- [Try it]:
Look for the word "sendTsReq" in the entries and copy every line where it shows up.

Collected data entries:
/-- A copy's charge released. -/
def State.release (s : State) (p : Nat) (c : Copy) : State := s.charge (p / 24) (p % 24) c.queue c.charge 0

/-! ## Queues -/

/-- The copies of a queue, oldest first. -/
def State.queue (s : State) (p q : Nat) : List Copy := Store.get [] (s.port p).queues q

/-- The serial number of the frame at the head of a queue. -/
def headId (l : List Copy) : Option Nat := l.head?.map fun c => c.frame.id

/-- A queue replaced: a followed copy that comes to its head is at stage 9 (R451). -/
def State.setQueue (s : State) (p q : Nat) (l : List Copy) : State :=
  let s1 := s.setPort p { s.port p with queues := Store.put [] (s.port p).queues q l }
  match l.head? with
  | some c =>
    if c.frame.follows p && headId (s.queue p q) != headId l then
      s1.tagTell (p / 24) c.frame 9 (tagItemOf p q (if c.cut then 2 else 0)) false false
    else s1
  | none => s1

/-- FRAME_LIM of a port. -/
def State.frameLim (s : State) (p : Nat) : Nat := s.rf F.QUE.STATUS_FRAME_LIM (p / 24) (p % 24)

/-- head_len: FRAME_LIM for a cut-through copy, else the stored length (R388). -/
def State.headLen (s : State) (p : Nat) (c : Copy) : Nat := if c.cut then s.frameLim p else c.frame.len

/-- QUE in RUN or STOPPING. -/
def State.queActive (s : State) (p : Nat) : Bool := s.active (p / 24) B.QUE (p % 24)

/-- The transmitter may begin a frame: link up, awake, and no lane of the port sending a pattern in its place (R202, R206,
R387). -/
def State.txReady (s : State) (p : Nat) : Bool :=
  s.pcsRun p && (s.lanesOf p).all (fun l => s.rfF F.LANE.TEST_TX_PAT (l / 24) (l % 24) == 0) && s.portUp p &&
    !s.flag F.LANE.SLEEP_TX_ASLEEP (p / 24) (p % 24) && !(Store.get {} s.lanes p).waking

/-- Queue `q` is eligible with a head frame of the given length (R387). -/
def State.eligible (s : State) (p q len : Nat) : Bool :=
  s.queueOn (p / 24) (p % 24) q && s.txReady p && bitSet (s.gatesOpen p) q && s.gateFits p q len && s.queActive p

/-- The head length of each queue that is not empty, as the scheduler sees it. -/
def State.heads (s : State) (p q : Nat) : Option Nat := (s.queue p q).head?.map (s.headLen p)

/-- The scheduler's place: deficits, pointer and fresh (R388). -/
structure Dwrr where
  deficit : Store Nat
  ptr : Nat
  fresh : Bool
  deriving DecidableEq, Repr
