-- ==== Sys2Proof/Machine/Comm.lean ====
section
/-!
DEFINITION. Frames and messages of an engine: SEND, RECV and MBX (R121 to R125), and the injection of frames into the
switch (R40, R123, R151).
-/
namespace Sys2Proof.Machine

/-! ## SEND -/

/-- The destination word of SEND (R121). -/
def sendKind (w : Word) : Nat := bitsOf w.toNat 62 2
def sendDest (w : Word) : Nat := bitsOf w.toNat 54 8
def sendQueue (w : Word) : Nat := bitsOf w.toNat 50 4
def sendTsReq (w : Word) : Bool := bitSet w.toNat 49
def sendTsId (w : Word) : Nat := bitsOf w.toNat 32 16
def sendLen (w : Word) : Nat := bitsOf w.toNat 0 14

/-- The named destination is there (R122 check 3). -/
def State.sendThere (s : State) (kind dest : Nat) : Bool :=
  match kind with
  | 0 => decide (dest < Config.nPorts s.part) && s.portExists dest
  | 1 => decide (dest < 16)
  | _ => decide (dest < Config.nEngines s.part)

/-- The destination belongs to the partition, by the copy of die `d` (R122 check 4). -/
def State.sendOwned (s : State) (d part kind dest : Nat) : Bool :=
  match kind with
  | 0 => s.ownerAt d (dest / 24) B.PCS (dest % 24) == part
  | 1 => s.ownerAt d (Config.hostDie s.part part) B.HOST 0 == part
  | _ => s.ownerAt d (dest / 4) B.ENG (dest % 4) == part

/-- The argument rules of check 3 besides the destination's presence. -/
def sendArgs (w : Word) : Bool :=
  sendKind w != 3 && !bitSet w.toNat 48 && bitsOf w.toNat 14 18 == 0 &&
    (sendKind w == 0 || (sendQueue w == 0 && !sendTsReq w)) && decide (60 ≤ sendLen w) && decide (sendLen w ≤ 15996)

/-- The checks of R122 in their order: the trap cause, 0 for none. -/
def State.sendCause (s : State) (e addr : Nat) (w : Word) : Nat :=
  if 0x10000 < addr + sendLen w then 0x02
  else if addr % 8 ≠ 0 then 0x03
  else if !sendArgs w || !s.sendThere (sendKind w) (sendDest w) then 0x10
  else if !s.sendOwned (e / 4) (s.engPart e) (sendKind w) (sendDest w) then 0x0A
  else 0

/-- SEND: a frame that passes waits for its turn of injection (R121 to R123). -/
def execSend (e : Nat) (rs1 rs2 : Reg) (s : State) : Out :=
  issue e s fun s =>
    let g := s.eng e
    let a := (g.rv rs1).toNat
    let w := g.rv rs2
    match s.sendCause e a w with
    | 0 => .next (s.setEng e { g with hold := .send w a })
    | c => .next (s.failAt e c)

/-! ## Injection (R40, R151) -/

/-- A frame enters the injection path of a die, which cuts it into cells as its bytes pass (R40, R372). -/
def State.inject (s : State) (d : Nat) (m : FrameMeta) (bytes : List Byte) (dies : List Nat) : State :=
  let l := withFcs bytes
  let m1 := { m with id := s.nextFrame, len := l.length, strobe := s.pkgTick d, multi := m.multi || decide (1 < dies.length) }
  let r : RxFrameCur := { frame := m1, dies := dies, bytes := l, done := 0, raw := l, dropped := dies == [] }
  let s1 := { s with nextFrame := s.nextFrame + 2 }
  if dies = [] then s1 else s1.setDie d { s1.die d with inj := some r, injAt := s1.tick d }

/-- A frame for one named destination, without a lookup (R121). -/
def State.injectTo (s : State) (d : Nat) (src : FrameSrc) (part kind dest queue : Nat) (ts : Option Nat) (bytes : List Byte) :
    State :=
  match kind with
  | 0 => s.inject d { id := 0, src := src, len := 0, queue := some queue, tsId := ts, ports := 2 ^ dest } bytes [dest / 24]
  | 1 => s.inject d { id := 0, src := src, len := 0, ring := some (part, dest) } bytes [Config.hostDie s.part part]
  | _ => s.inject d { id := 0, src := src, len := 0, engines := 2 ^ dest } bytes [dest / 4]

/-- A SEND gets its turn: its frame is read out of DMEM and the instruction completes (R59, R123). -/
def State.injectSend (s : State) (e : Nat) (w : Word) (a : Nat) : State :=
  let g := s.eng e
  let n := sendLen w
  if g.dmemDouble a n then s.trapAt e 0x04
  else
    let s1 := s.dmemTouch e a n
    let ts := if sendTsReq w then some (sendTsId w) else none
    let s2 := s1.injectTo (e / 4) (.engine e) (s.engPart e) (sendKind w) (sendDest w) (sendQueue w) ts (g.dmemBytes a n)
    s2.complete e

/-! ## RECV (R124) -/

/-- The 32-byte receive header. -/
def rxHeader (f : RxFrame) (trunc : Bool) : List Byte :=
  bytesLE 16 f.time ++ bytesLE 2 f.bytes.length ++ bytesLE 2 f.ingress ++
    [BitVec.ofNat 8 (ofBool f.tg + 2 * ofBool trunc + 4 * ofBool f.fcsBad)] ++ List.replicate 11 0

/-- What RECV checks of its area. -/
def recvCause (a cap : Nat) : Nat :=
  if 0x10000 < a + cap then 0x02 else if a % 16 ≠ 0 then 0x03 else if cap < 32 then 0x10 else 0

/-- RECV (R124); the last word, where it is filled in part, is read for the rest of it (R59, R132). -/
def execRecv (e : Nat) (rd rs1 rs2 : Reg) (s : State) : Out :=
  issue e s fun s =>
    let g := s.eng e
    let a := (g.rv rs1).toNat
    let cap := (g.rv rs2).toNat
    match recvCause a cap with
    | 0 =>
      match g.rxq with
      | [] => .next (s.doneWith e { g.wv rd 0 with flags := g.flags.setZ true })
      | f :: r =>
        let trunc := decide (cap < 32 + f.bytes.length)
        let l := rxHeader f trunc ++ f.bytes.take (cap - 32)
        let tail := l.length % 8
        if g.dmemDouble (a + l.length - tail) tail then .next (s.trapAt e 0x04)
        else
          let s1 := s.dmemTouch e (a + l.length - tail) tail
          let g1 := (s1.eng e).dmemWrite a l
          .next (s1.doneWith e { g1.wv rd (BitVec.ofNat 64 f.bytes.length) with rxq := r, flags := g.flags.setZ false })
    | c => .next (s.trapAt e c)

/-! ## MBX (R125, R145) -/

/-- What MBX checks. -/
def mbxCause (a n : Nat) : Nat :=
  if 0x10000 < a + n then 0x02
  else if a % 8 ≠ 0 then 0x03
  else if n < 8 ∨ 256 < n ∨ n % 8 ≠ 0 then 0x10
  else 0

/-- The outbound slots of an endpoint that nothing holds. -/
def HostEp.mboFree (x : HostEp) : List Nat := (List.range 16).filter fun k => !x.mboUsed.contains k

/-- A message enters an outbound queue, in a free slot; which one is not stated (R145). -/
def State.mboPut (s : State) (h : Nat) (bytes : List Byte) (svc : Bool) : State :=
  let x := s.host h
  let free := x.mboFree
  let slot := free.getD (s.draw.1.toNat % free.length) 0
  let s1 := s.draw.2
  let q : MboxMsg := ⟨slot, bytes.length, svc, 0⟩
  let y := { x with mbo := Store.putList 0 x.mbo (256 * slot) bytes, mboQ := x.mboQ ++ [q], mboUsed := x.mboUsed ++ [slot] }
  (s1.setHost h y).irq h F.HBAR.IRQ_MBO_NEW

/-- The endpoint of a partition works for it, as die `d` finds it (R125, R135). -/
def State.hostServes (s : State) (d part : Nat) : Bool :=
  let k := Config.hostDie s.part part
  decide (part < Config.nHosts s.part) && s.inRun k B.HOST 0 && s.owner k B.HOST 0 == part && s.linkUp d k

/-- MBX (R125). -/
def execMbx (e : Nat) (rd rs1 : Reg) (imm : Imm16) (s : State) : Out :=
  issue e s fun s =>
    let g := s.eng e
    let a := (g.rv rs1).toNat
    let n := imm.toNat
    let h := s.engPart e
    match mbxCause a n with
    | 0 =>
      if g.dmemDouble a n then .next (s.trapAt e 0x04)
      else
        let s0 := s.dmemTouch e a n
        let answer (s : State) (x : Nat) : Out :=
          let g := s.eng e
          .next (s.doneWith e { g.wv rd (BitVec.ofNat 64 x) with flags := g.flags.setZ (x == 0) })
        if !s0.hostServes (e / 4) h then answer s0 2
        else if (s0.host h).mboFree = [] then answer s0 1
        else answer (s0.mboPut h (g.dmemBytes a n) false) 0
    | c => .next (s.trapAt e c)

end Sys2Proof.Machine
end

- [Solution for this exercise]:
def sendTsReq (w : Word) : Bool := bitSet w.toNat 49
    (sendKind w == 0 || (sendQueue w == 0 && !sendTsReq w)) && decide (60 ≤ sendLen w) && decide (sendLen w ≤ 15996)
    let ts := if sendTsReq w then some (sendTsId w) else none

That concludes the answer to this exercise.